Clang! The razor hit the long piece of discarded iron Wash had picked up from near the blacksmith’s shed and hidden up his sleeve. It hit so hard that the iron broke the blade and jarred the razor right out of Landrieu’s fingers. The big Creole stepped back, shaking his numbed hand in disbelief. Wash let the iron slide out of his sleeve, showed it to Landrieu, then tossed it aside.
“Sacre!” the big man spat, clawing out his long-fingered hands with the intent of snatching up Wash like a hawk grabbing a mouse.
What he didn’t count on was what Wash’s father had taught him, after noting how his son was always going to be smaller than the other slave children on the plantation, boys—and girls, too—who could play rough.
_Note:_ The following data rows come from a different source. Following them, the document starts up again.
-- ==== Sys2Proof/Certificates/Slice0/Obligations.lean ====
section
/-! DEFINITION. The statements for the provers. Each docstring names the rules of spec/ a statement is read from, and the
log entries for what in it is the model's choice. -/

open Sys2Proof Sys2Proof.Machine

/-! ## The queue of commands -/

/-- A step carries out the command at the front of the queue on the state with the queue's rest, and an empty queue leaves
the block as it is. The queue is the model's own (log entry 1). -/
def Obligations.StepRunsFrontCommand : Prop :=
  (∀ (s : State) (c : Instr) (rest : List Instr), step (s.setPending (c :: rest)) = exec c (s.setPending rest)) ∧
    ∀ s : State, s.pending = [] → step s = .next s

/-- Every command of every state ends in a next state, and leaves the commands that wait behind it in place: the feeder
has no fault and refuses no command (section 11.2 answers failures with result codes). The queue of waiting commands is the
model's own (log entry 1), and that a reset leaves it is log entry 8's. -/
def Obligations.EveryCommandCompletes : Prop :=
  ∀ (c : Instr) (s : State), ∃ t, exec c s = .next t ∧ t.pending = s.pending

/-- A management command without room for its answer changes nothing until room stands (from R174; the row that stands for
the command outside the lane is the model's, log entry 2). -/
def Obligations.CommandsWaitForRoom : Prop :=
  ∀ (c : Instr) (s : State), isManagement c = true → 31 < s.mgmt.queue.length + (reservations s).length →
    exec c s = .next s

/-! ## Section 1: program link, unit filter, intake lanes -/

/-- The link's changes of state, with what the framer, the flags and the report being sent make of them (R1, R5, R179). The
model's: that a report stands cut off whenever the queue is not empty (log entry 14); that a change into the state in which
the link stands does nothing, and that a held 0xC5 is dropped at the loss (log entry 19). -/
def Obligations.LinkChangesState : Prop :=
  (∀ s : State, s.intake.link = .down →
    exec .linkUp s = .next ((s.setIntake { s.intake with link := .up, framer := .hunt false }).setMgmt
      { s.mgmt with
        cut := false
        counters := { s.mgmt.counters with
          reportsResent := if s.mgmt.cut = true ∧ s.mgmt.queue ≠ [] then bump s.mgmt.counters.reportsResent
            else s.mgmt.counters.reportsResent } })) ∧
  (∀ s : State, s.intake.link = .up → exec .linkUp s = .next s) ∧
  (∀ s : State, s.intake.link = .down → exec .linkDown s = .next s) ∧
  ∀ s : State, s.intake.link = .up →
    exec .linkDown s = .next ((s.setIntake { s.intake with
      link := .down, framer := .hunt false, linkLost := true
      counters := { s.intake.counters with
        linkLosses := bump s.intake.counters.linkLosses
        abortedUnits := match s.intake.framer with
          | .hunt _ => s.intake.counters.abortedUnits
          | .header => bump s.intake.counters.abortedUnits
          | .body _ _ _ => bump s.intake.counters.abortedUnits } }).setMgmt
      { s.mgmt with cut := decide (s.mgmt.queue ≠ []) })

/-- What a byte in HUNT and the five bytes in HEADER do while the link is up, and that LINK_DOWN receives none (from R1,
R2, R3). -/
def Obligations.FramerFindsAndMeasuresUnits : Prop :=
  (∀ (s : State) (b : Byte), s.intake.link = .up → s.intake.framer = .hunt false →
    exec (.huntByte b) s = .next (s.setIntake (
      if b = 0xC5 then { s.intake with framer := .hunt true }
      else { s.intake with
        counters := { s.intake.counters with skippedBytes := bump s.intake.counters.skippedBytes } }))) ∧
  (∀ (s : State) (b : Byte), s.intake.link = .up → s.intake.framer = .hunt true →
    exec (.huntByte b) s = .next (s.setIntake (
      if b = 0x3A then { s.intake with framer := .header }
      else if b = 0xC5 then { s.intake with
        counters := { s.intake.counters with skippedBytes := bump s.intake.counters.skippedBytes } }
      else { s.intake with
        framer := .hunt false
        counters := { s.intake.counters with skippedBytes := bump (bump s.intake.counters.skippedBytes) } }))) ∧
  (∀ (s : State) (streamId address length : Nat), s.intake.link = .up → s.intake.framer = .header →
    exec (.headerReceived streamId address length) s = .next (s.setIntake (
      if 4 ≤ length ∧ length ≤ 8192 then { s.intake with framer := .body streamId address length }
      else { s.intake with
        framer := .hunt false
        counters := { s.intake.counters with lengthErrors := bump s.intake.counters.lengthErrors } }))) ∧
  ∀ (s : State) (b : Byte) (streamId address length : Nat), s.intake.link = .down →
    exec (.huntByte b) s = .next s ∧ exec (.headerReceived streamId address length) s = .next s

/-- The entry that decides is the first of those in use that equals the stream ID in every bit its mask selects; stream
ID 0 always goes to the management lane (from R8). -/
def Obligations.FirstMatchingEntryDecides : Prop :=
  ∀ (x : Intake) (streamId : BitVec 16),
    (∀ e, decidingEntry x streamId = some e ↔
      ∃ i, i < x.inUse ∧ (entryZero :: x.entries.data)[i]? = some e ∧
        (∀ b, e.mask.getLsbD b = true → streamId.getLsbD b = e.value.getLsbD b) ∧
        ∀ j f, j < i → (entryZero :: x.entries.data)[j]? = some f →
          ∃ b, f.mask.getLsbD b = true ∧ streamId.getLsbD b ≠ f.value.getLsbD b) ∧
    (1 ≤ x.inUse → decidingEntry x 0 = some entryZero ∧ entryZero.cls = .management)

/-- A complete unit that is damaged, not addressed, unmatched, filtered or of the wrong length is discarded and counted
once, and the framer hunts again; the right lengths are those of Table 1-3 (from R4, R6, R8, R11). -/
def Obligations.DiscardedUnitsAreCounted : Prop :=
  ∀ (s : State) (t streamId address length : Nat) (payload : List Byte) (crc : BitVec 32),
    s.intake.link = .up → s.intake.framer = .body streamId address length → payload.length = length →
    let x : Intake := { s.intake with framer := .hunt false }
    let k := s.intake.counters
    let dropped : IntakeCounters → Prop := fun k' =>
      exec (.unitReceived t payload crc) s = .next ((s.setNow (max s.now t)).setIntake { x with counters := k' })
    let good := crc = crc32 (covered streamId address length payload)
    let addressed := address = 0 ∨ address = s.intake.unitAddress.toNat ∨ s.intake.locked = false
    let pixels := wordAt payload 6
    let levels := wordAt payload 2
    let fits := fun cls : UnitClass =>
      (cls = .management ∧ 4 ≤ length ∧ length ≤ 8192) ∨
        (cls = .picture ∧ 1 ≤ pixels ∧ pixels ≤ 2040 ∧ length = 8 + 4 * pixels) ∨
        (cls = .level ∧ 1 ≤ levels ∧ levels ≤ 512 ∧ length = 4 + 2 * levels) ∨ (cls = .timeMark ∧ length = 8)
    (¬good → dropped { k with crcErrors := bump k.crcErrors }) ∧
    (good → ¬addressed → dropped { k with notAddressed := bump k.notAddressed }) ∧
    (good → addressed → decidingEntry s.intake (BitVec.ofNat 16 streamId) = none →
      dropped { k with unmatched := bump k.unmatched }) ∧
    ∀ e, good → addressed → decidingEntry s.intake (BitVec.ofNat 16 streamId) = some e →
      (e.cls = .discard → dropped { k with filtered := bump k.filtered }) ∧
      (e.cls ≠ .discard → ¬fits e.cls →
        dropped { k with classLengthErrors := bump k.classLengthErrors })

/-- Each class of unit reaches its lane: a management unit joins the lane or overflows a full one, a level unit writes its
source channel by channel, a time mark fills the slot with its arrival tick (from R12, R14, R15; the engine's stall is
settled as R174 gives). -/
def Obligations.UnitsReachTheirLanes : Prop :=
  ∀ (s : State) (t : Nat) (payload : List Byte) (crc : BitVec 32) (e : FilterEntry), Classified s payload crc e →
    let x : Intake := { s.intake with framer := .hunt false }
    let k := s.intake.counters
    let s' := s.setNow (max s.now t)
    (e.cls = .management → 4 ≤ payload.length → payload.length ≤ 8192 → s.intake.lane.length < 8 →
      exec (.unitReceived t payload crc) s = .next ((s'.setIntake { x with
        lane := s.intake.lane ++ [⟨payload.getD 0 0, payload.getD 1 0, payload.drop 2⟩]
        counters := { k with managementUnits := bump k.managementUnits } }).setMgmt { s.mgmt with
          stalled := !hasRoom s
          counters := { s.mgmt.counters with
            stalls := bumpIf (!s.mgmt.stalled && !hasRoom s) s.mgmt.counters.stalls } })) ∧
    (e.cls = .management → 4 ≤ payload.length → payload.length ≤ 8192 → 8 ≤ s.intake.lane.length →
      exec (.unitReceived t payload crc) s = .next (s'.setIntake { x with
        laneOverflow := true
        counters := { k with laneOverflows := bump k.laneOverflows } })) ∧
    (e.cls = .timeMark → payload.length = 8 →
      exec (.unitReceived t payload crc) s = .next (s'.setIntake { x with
        slot := some ⟨BitVec.ofNat 32 (longAt payload 0), longAt payload 4, max s.now t⟩
        counters := { k with
          timeMarks := bump k.timeMarks
          marksReplaced := if s.intake.slot = none then k.marksReplaced else bump k.marksReplaced } })) ∧
    ∀ (source : Fin 3), e.cls = .level → e.source = source.succ → 1 ≤ wordAt payload 2 → wordAt payload 2 ≤ 512 →
      payload.length = 4 + 2 * wordAt payload 2 →
      ∃ y : Source,
        exec (.unitReceived t payload crc) s = .next ((s'.setIntake { x with
          counters := { k with levelUnits := bump k.levelUnits } }).setSource source { s.source source with
            image := y.image, cover := y.cover, live := true, silence := 0, unitSeen := true
            levelUnits := bump (s.source source).levelUnits }) ∧
        ∀ ch : Fin 512,
          if wordAt payload 0 ≤ ch.val ∧ ch.val < wordAt payload 0 + wordAt payload 2 then
            y.cover.get ch = true ∧
              y.image.get ch = BitVec.ofNat 16 (wordAt payload (4 + 2 * (ch.val - wordAt payload 0)))
          else
            y.cover.get ch = (s.source source).cover.get ch ∧ y.image.get ch = (s.source source).image.get ch

/-- The identity is written once: Set Identity in the order of its tests, each answered (from R7; a label of another length
than 16 is no Set Identity body and is refused before them, R175). -/
def Obligations.IdentityIsWrittenOnce : Prop :=
  ∀ (s : State) (tag : Byte) (address : Nat) (label : List Byte), hasRoom s = true → label.length = 16 → address ≤ 255 →
    let c := Instr.setIdentity tag address label
    let printable := ∀ b ∈ label, 0x20 ≤ b.toNat ∧ b.toNat ≤ 0x7E
    (s.intake.locked = true → Answers (exec c s) s (.answer tag Code.setIdentity .idLocked [])) ∧
    (s.intake.locked = false → (address = 0 ∨ ¬printable) →
      Answers (exec c s) s (.answer tag Code.setIdentity .outOfRange [])) ∧
    (s.intake.locked = false → address ≠ 0 → printable →
      ∃ stored : Tab 16 Byte, stored.data = label ∧
        Answers (exec c s)
          (s.setIntake { s.intake with unitAddress := BitVec.ofNat 8 address, locked := true, label := stored })
          (.answer tag Code.setIdentity .ok (BitVec.ofNat 8 address :: label)))

/-- Set Filter writes one entry whole, or is refused; Set Filters In Use stores a count from 1 to 16 and leaves the entries
(from R9, R10). -/
def Obligations.FilterCommandsStore : Prop :=
  (∀ (s : State) (tag : Byte) (index value mask cls source : Nat), hasRoom s = true →
    let c := Instr.setFilter tag index value mask cls source
    (index = 0 ∨ 15 < index ∨ 4 < cls ∨ (cls = UnitClass.level.code ∧ (source = 0 ∨ 3 < source)) →
      Answers (exec c s) s (.answer tag Code.setFilter .outOfRange [])) ∧
    ∀ (i : Fin 15) (k : UnitClass), index = i.val + 1 → cls = k.code →
      (k = .level → 1 ≤ source ∧ source ≤ 3) →
      let stored : FilterEntry :=
        ⟨BitVec.ofNat 16 value, BitVec.ofNat 16 mask, k, if k = .level then Fin.ofNat 4 source else 0⟩
      Answers (exec c s) (s.setIntake { s.intake with entries := s.intake.entries.set i stored })
        (.answer tag Code.setFilter .ok [])) ∧
  ∀ (s : State) (tag : Byte) (count : Nat), hasRoom s = true →
    (1 ≤ count → count ≤ 16 → Answers (exec (.setFiltersInUse tag count) s)
      (s.setIntake { s.intake with inUse := count }) (.answer tag Code.setFiltersInUse .ok [])) ∧
    (count = 0 ∨ 16 < count → Answers (exec (.setFiltersInUse tag count) s) s
      (.answer tag Code.setFiltersInUse .outOfRange []))

/-! ## Section 2: frame timing, reference lock, contact inputs -/

/-- Set Reference restarts the lock machine in FREE with the reference it names, whatever it was doing; INTERNAL brings its
rate into force; and a change of the lock machine is reported just where the lock state changes, or phase settled changes in
LOCKED (from R21, R37; that REFERENCE_STATE joins the queue before the answer of Set Reference is log entry 30's). -/
def Obligations.ReferenceRestartsLock : Prop :=
  (∀ (s : State) (after : Timing),
    let body := u8 after.reference.code ++ u8 s.timing.lock.code ++ u8 after.lock.code ++ flag after.settled ++
      u32 after.period
    ((s.timing.lock ≠ after.lock ∨ (after.lock = .locked ∧ s.timing.settled ≠ after.settled)) →
      changeTiming after s = (s.setTiming after).setMgmt (s.mgmt.offer .referenceState body)) ∧
    (s.timing.lock = after.lock → (after.lock = .locked → s.timing.settled = after.settled) →
      changeTiming after s = s.setTiming after)) ∧
  ∀ (s : State) (tag : Byte) (r : Reference), hasRoom s = true →
    let period := if r = .internal then s.timing.internalRate else s.timing.period
    let s' := s.setTiming { s.timing with
      reference := r, lock := .free, settled := false, phaseError := 0, period := period
      lastPulse := none, run := ⟨0, 0, 0⟩, firstMark := none, lastMark := none, runMarks := 0, secondEstimate := 0
      markWait := 0, holdoverCount := 0 }
    let after :=
      if s.timing.lock = .free then s'
      else offer .referenceState
        (u8 r.code ++ u8 s.timing.lock.code ++ u8 LockState.free.code ++ flag false ++ u32 period) s'
    Answers (exec (.setReference tag r.code) s) after (.answer tag Code.setReference .ok (u8 r.code ++ u32 period)) ∧
    ∀ code, 3 ≤ code → Answers (exec (.setReference tag code) s) s (.answer tag Code.setReference .outOfRange [])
“This is an old way of fighting, from your Great-Grampa Hausaman. If someone is taller than you,” Daddy said, “it just means he has farther to fall when you grasp him like so and then bend.”
And that was exactly how, when Private Landrieu Jefferson tried to take hold of him, Wash grasped, bent, and heaved the much bigger man high over his hip—and onto the ground so hard that a cloud of red dust flew up about him.
“Hoo-wee, Bunkie. That was some throw!”
Charley’s shout was followed by the sound of four or five men laughing. Charley and Josh and the others had seen Wash head back of the barracks with Jefferson and followed to take a look-see.
After a moment of gasping on his back like a catfish out of water, Private Landrieu Jefferson got up slowly. He did not look at any of them. He dusted himself off, picked up his bugle—which now had a small dent in it—and disappeared into the night without a word.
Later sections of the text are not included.